Now they want to walk Karen Bass out on that same ledge…and the Pro-Police and Oligarch forces are salivating at the mouth. As the only candidate who has nearly a third of the city’s support—when all other candidates are in single digits, they’re trying to bait her out to the fringe under the guise that she’s not progressive if she doesn’t embrace their provocative, unproven stance on police defunding. Policing is a problem in Los Angeles—but it’s not the problem. One-issue advocates don’t see that though. There’s more than one chord to play here. Homelessness, housing, and living wage joblessness are the problems. Keeping “the have nots” from “the haves” is a structural problem that has landed in the lap of the police, because nobody else has answers. They’re beating that same drum that hasn’t born fruit yet…

Not gonna happen.

If anybody watched the recent Mayoral debate, it was clear that Karen Bass was not trying to “out Caruso-Caruso” or “out Buscaino-Buscaino" on the "more police" question. Her solution was one-fifth of what they proposed. The rest of the resources would go into prevention, deterrence, and training. Bass’ solution was pragmatic and sensical. And to even suggest that she is a “panderer” is ridiculous. That, in itself, drew me to the conclusion that they don’t know Karen Bass. She brings forth solutions where folks said there were no solutions. Karen Bass finds solutions. Why? Because she talks to people. Not at people.

And she will do it again. Because she knows Los Angeles. She knows it at its worse, and she knows it at its best.

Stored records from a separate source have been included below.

-- ==== Sys2Proof/Machine/Core.lean ====
section
/-! DEFINITION. The machine handed to the host. -/

def Sys2Proof.core : Host.Core :=
  { State := Sys2Proof.Machine.State, Fault := Sys2Proof.Machine.Fault, Refusal := Sys2Proof.Machine.Refusal,
    step := Sys2Proof.Machine.step, reset := Sys2Proof.Machine.State.reset }
end

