-- ==== Sys2Proof/Certificates/Slice0/Obligations.lean ====
section
/-! DEFINITION. The statements for the provers, chapter by chapter of spec/. -/

open Sys2Proof Sys2Proof.Machine

/-! ### The part as a whole -/

/-- The values every block has after power-on reset, as far as the spec gives them; and the state after it
meets every invariant stated here. -/
def Obligations.ResetState : Prop :=
  let s := State.reset
  s.linkA.role = .lead ∧ s.linkB.role = .off ∧
  (∀ l, (s.link l).sync = .hunt ∧ (s.link l).expectedId = 0 ∧ (s.link l).followedId = 0 ∧
    (s.link l).confirmCount = 0 ∧ (s.link l).lastFn = none ∧ (s.link l).consecutive = 0 ∧
    (s.link l).due = none ∧ (s.link l).trim = 0 ∧ (s.link l).phase = 0 ∧ (s.link l).window = none ∧
    (s.link l).score = 0 ∧ (s.link l).quality = 0 ∧ (s.link l).level = .none ∧
    (s.link l).taken = 0 ∧ (s.link l).badHeaders = 0 ∧ (s.link l).foreign = 0 ∧ (s.link l).late = 0 ∧
    (s.link l).misses = 0 ∧ (s.link l).resyncs = 0 ∧ (s.link l).coastExpiries = 0 ∧
    (s.link l).merged = 0 ∧ (s.link l).mergeLate = 0 ∧ (s.link l).mergeDropped = 0) ∧
  (∀ t, (s.tracker t).map = none ∧ (s.tracker t).collection = none ∧ (s.tracker t).target = none ∧
    (s.tracker t).lastFn = none) ∧
  s.roles.arm = none ∧ s.roles.dwell = 0 ∧ s.roles.advised = false ∧
  s.merge.waiting = [] ∧ s.merge.held = [] ∧ s.merge.releasePoint = none ∧ s.merge.lastRelease = none ∧
  s.freePages = List.range 384 ∧ s.store.refusals = 0 ∧ s.freeBlocks = 512 ∧
  (∀ n < 18, (s.route n).state = .vacant ∧ (s.route n).program = 0 ∧ (s.route n).component = 0 ∧
    (s.route n).channel = (if n < 16 then some (n + 1) else none) ∧ (s.route n).damage = 72 ∧
    (s.route n).listening = false ∧ (s.route n).pin = false ∧ (s.route n).held = false ∧
    (s.route n).addrs = [] ∧ (s.route n).bound = none ∧ (s.route n).run = false ∧
    (s.route n).binding = none ∧ (s.route n).reason = none ∧ (s.route n).overrunFlag = false ∧
    (s.route n).pages = [] ∧ (s.route n).geometry = none ∧ (s.route n).fill = 0 ∧ (s.route n).tallies = [] ∧
    (s.route n).sent = 0 ∧ (s.route n).damaged = 0 ∧ (s.route n).lost = 0 ∧ (s.route n).gaps = 0 ∧
    (s.route n).overrun = 0 ∧ (s.route n).delivered = 0 ∧ (s.route n).bad = 0 ∧ (s.route n).aborted = 0 ∧
    (s.route n).queue = [] ∧ (s.route n).lastAbort = none) ∧
  (∀ i, s.packets.table.getD i none = none) ∧ s.packets.order = [] ∧
  (∀ i, s.ann.live.getD i none = none) ∧ s.ann.stack = [] ∧ s.ann.onAir = none ∧
  s.ann.switchMark = false ∧ s.ann.level = .run ∧
  s.trunk.replies = [] ∧ s.trunk.pointer = none ∧ s.trunk.line = none ∧
  s.trunk.notices = [{ number := 0, fn := none, body := .reset { cause := .power, level := none } }] ∧
  s.trunk.noticeNumber = 1 ∧
  s.mgmt.settings =
    { warn := 96, drop := 48, hysteresis := 16, window := 2, autoSwap := true, follow := .advise, dwell := 25
      announce := 3, wake := 3, coast := 250, assembly := 50, liveRefresh := 75 } ∧
  s.mgmt.last = { outcome := .ok, sequenceReset := false, pinSkip := false } ∧ s.mgmt.held = none ∧
  s.mgmt.requests = [] ∧ s.mgmt.cursor = { table := .route, index := 0 } ∧ s.mgmt.selection = .idle ∧
  s.mgmt.sticky = .clear ∧ s.mgmt.record = { cause := .power, level := none } ∧
  s.oneLead ∧ s.linksCoherent ∧ s.mapsSound ∧ s.PoolShared ∧ cellsWf s.store.cells = true ∧
  s.QueuesFit ∧ s.oneListener ∧ s.StackRises ∧ s.LiveKeysApart ∧ s.blocksFit ∧ s.quiescent

/-- A step runs the command at the front of the queue, with the queue's rest; no command touches the queue;
and on an empty queue the part idles (the model's choice, log 3). -/
def Obligations.StepTakesFront : Prop :=
  (∀ (s : State) (c : Instr) (rest : List Instr), s.pending = c :: rest →
    step s = exec c { s with pending := rest }) ∧
  (∀ s : State, s.pending = [] → step s = .next s) ∧
  (∀ (c : Instr) (s t : State), exec c s = .next t → t.pending = s.pending)

/-- R164, R178, R179, R71: power-on and pin reset leave the reset state but for the contents of the pages, and
queue the RESET notice as number 0, to be the next cell unless HOLD is asserted with RESET not held (log 17);
what of the state outside the spec's tables stands is the model's choice (log 1). -/
def Obligations.ResetCommands : Prop :=
  ∀ s : State,
    exec .powerOnReset s = .next
      { State.reset with
        store := { cells := s.store.cells, refusals := 0 }
        trunk :=
          { State.reset.trunk with
            hold := s.trunk.hold, resetHeld := s.trunk.resetHeld
            resetFirst := s.trunk.resetHeld || !s.trunk.hold }
        freeIndex := s.freeIndex, pending := s.pending } ∧
    (let record : ResetRecord := { cause := .pin, level := some s.ann.level }
     exec .pinReset s = .next
      { State.reset with
        clock := s.clock
        store := { cells := s.store.cells, refusals := 0 }
        trunk :=
          { State.reset.trunk with
            notices := [{ number := 0, fn := none, body := .reset record }]
            hold := s.trunk.hold, resetHeld := true, resetFirst := true }
        mgmt := { State.reset.mgmt with record := record }
        freeIndex := s.freeIndex, pending := s.pending })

She has the institutional memory. She has worked the ideological divide. And knows how to bring us together. And she is not afraid to speak and address the harshness of today’s racial realities.

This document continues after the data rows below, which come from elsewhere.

theorem State.Broken.settle {l : LinkId} {role : Role} {s t : State} (h : s.Broken l role t) :
    s.Broken l role (settle t) := by
  have hp := settle_ports t
  have ht := settle_trackers t
  refine h.next (fun k => by rw [hp.link]) hp.merge ht.lead ht.scout hp.roles (runKept.settle h.level)
    (fun b hn => (noticeEngine _).settle hn) fun n hlt r₀ hn => ?_
  exact (strandedPassed hlt r₀).settle_run h.level hn

/-- R51: the conditions of a BREAK from PARTNER. -/
theorem isSeamless_eq_false {s : State} {l : LinkId} (h : s.merge.releasePoint = none ∨ (s.link l).synced = false ∨
    (s.link (otherLink l)).synced = false ∨ (s.link l).followedId ≠ (s.link (otherLink l)).followedId ∨
    s.leadTracker.map = none) : isSeamless l s = false := by
  unfold isSeamless
  dsimp only
  split
  · rename_i rp last m hd hrp _ hmap _
    obtain h | h | h | h | h := h
    · rw [h] at hrp
      cases hrp
    · simp [h]
    · simp [h]
    · simp [h]
    · rw [show s.leadMap = none from h] at hmap
      cases hmap
  · rfl

/-- The handover of a LINK write that is a BREAK, with the hunt of an old lead that becomes OFF. -/
theorem manualHandover_broken {s : State} {l : LinkId} (hrun : s.ann.level = .run)
    (h : (s.link l).role = .off ∨ (s.link l).role = .partner ∧ isSeamless l s = false) :
    s.Broken l (s.link l).role (manualHandover l s) ∧
      ((s.link l).role = .off → ((manualHandover l s).link (otherLink l)).sync = .hunt) := by
  unfold manualHandover
  obtain h | ⟨h, hs⟩ := h
  · rw [h]
    exact ⟨(handover_broken (by decide) hrun).goHunt, fun _ => goHunt_sync _ _⟩
  · rw [h]
    dsimp only
    rw [hs]
    exact ⟨handover_broken (by decide) hrun, nofun⟩

/-- Settles O26: a handover by a LINK write that is a BREAK. -/
theorem breakHandover : Obligations.BreakHandover := by
  intro s tag l f hq ho hsv hk hrole hrun hbreak
  have hlink : (linkTaken l s).link l = s.link l := by cases l <;> rfl
  have hother : (linkTaken l s).link (otherLink l) = s.link (otherLink l) := by cases l <;> rfl
  have hr : roleOf f.role = some .lead := by rw [hrole]; rfl
  have hne : (s.link l).role ≠ .lead := fun hc => by
    rw [hc] at hbreak
    obtain h | ⟨h, -⟩ := hbreak
    · cases h
    · cases h
  have hcase : ((linkTaken l s).link l).role = .off ∨
      ((linkTaken l s).link l).role = .partner ∧ isSeamless l (linkTaken l s) = false := by
    rw [hlink]
    refine hbreak.imp id fun ⟨hp, hc⟩ => ⟨hp, isSeamless_eq_false ?_⟩
    rw [hlink, hother]
    exact hc
  obtain ⟨hb, hhunt⟩ := manualHandover_broken (s := linkTaken l s) hrun hcase
  have hwrite : writeRole l .lead (linkTaken l s) = manualHandover l (linkTaken l s) :=
    (if_neg (by rw [hlink]; exact hne)).trans (if_pos rfl)
  generalize manualHandover l (linkTaken l s) = u at hwrite hb hhunt
  rw [hlink] at hb hhunt
  have hd : u.roles.decision = none := by
    rw [hb.roles]
    exact hq.1
  have hok : judgeLink l f.role (linkTaken l s) = .ok := judgeLink_served hr (by rw [hlink]; exact hne) (.inl hrun)
  have hexec := exec_writeLink_ok hsv hok
  rw [applyLink_of_keepsId (hlink ▸ hk) hr (by rw [hwrite, hd]), hwrite] at hexec
  have hs := hb.settle
  have hsync : (s.link l).role = .off → ((settle u).link (otherLink l)).sync = .hunt := fun h => by
    rw [(settle_ports u).link]
    exact hhunt h
  generalize settle u = v at hexec hs hsync
  have htracker := hs.leadTracker
  refine ⟨_, hexec, hs.lead, hs.old, hsync, hs.merge, ?_, ?_, ?_, hs.scoutTracker,
    hs.roles.trans (clearMarks_roles (s := s) hq.1), hs.noticed, fun m hm => ⟨(hs.lost m hm).1, fun n hn hv hst => ?_⟩⟩
  · exact congrArg Tracker.map htracker
  · exact congrArg Tracker.collection htracker
  · exact congrArg Tracker.target htracker
  · obtain ⟨hlost, hfixed⟩ := (hs.lost m hm).2 n hn hv hst
    refine ⟨hlost.state, hlost.pages, hlost.bound, hlost.run, ?_⟩
    simp only [Route.fixed, Prod.mk.injEq] at hfixed
    exact hfixed.2.2.2.2.2.2

end Sys2Proof.Machine
end

section
/-! SUPPORT. A following (R70, R149, O28). -/

namespace Sys2Proof.Machine

/-! ### Runs -/

/-- No operation of allocator and controller starts a run. -/
theorem stillPassed (n : Nat) : Passed n fun r => r.run = false where
  held _ _ h := h
  grant _ _ _ h _ := h
  ended _ _ _ _ hr := by rw [hr.eq]
  unbind _ _ _ := rfl
  ask _ _ _ _ h _ := h
  binding _ _ _ h := h
  damage _ _ _ h := h

/-- A route that a following resolves, or one without a run. -/
def Route.Followed (r : Route) : Prop := (r.state ≠ .vacant ∧ r.state ≠ .suspended) ∨ r.run = false

theorem followedPassed (n : Nat) : Passed n Route.Followed where
  held _ _ h := h
  grant _ _ _ h _ := h.imp (fun _ => ⟨nofun, nofun⟩) id
  ended _ _ _ _ hr := .inr (by rw [hr.eq])
  unbind _ _ _ := .inr rfl
  ask _ _ _ _ h _ := h.imp (fun _ => ⟨nofun, nofun⟩) id
  binding _ _ _ h := h
  damage _ _ _ h := h

theorem Passed.followController {n : Nat} {R : Route → Prop} (h : Passed n R) {s : State} (hs : OnRoute n R s) :
    OnRoute n R (followController s) := by
  unfold Machine.followController
  extract_lets aired a b c d
  have hb : OnRoute n R b := h.unbindBound (removeAll .follow _ hs)
  have hd : OnRoute n R d := rereadBottom (h.setHeld false (s := State.modAnn b _) hb)
  clear_value d
  split
  · exact announceProgram hd
  · exact hd

section Turn

variable {x : State × List Nat} {m n : Nat}

theorem followRoute_other (hmn : m ≠ n) : (followRoute x n).1.route m = x.1.route m := by
  unfold followRoute
  split
  · rfl
  · rfl
  · rw [resolveRoute_other _ hmn]
    dsimp only
    exact toPending_other hmn x.1

theorem followRoute_length : (followRoute x n).1.routes.length = x.1.routes.length := by
  unfold followRoute
  split
  · rfl
  · rfl
  · rw [resolveRoute_length]
    exact toPending_length n x.1

/-- R98: a route that is neither VACANT nor SUSPENDED has no run after its turn. -/
theorem followRoute_still (h : (x.1.route n).Followed) : ((followRoute x n).1.route n).run = false := by
  by_cases hlen : n < x.1.routes.length
  · unfold followRoute
    split
    · rename_i hv
      exact h.resolve_left fun hs => hs.1 hv
    · rename_i hs
      exact h.resolve_left fun hv => hv.2 hs
    · exact (resolveRoute_resolved (toPending n x.1, x.2) (n := n)
        (hlen.trans_eq (toPending_length n x.1).symm)).run
  · have hout : (followRoute x n).1.route n = .reset n :=
      List.getD_eq_default _ _ ((followRoute_length (x := x)).trans_le (Nat.le_of_not_lt hlen))
    rw [hout]
    rfl

end Turn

Karen Bass is a modern day Sojourner Truth. I know Karen Bass. She is not the rhetorician of voices we have come to know and despise, claiming they speak for our community—while only knowing a faction of our community, in calling for un-thought-out premises without viable next step solutions.

Anthony Asadullah Samad Promo Image

Karen Bass doesn’t have to be shown the way back home. She never left. You don’t know what you don’t know. And clearly some don’t know the difference of knowing about Karen Bass and knowing Karen Bass.

Some people need help in getting to know the Karen Bass that we know. Her works speak for her.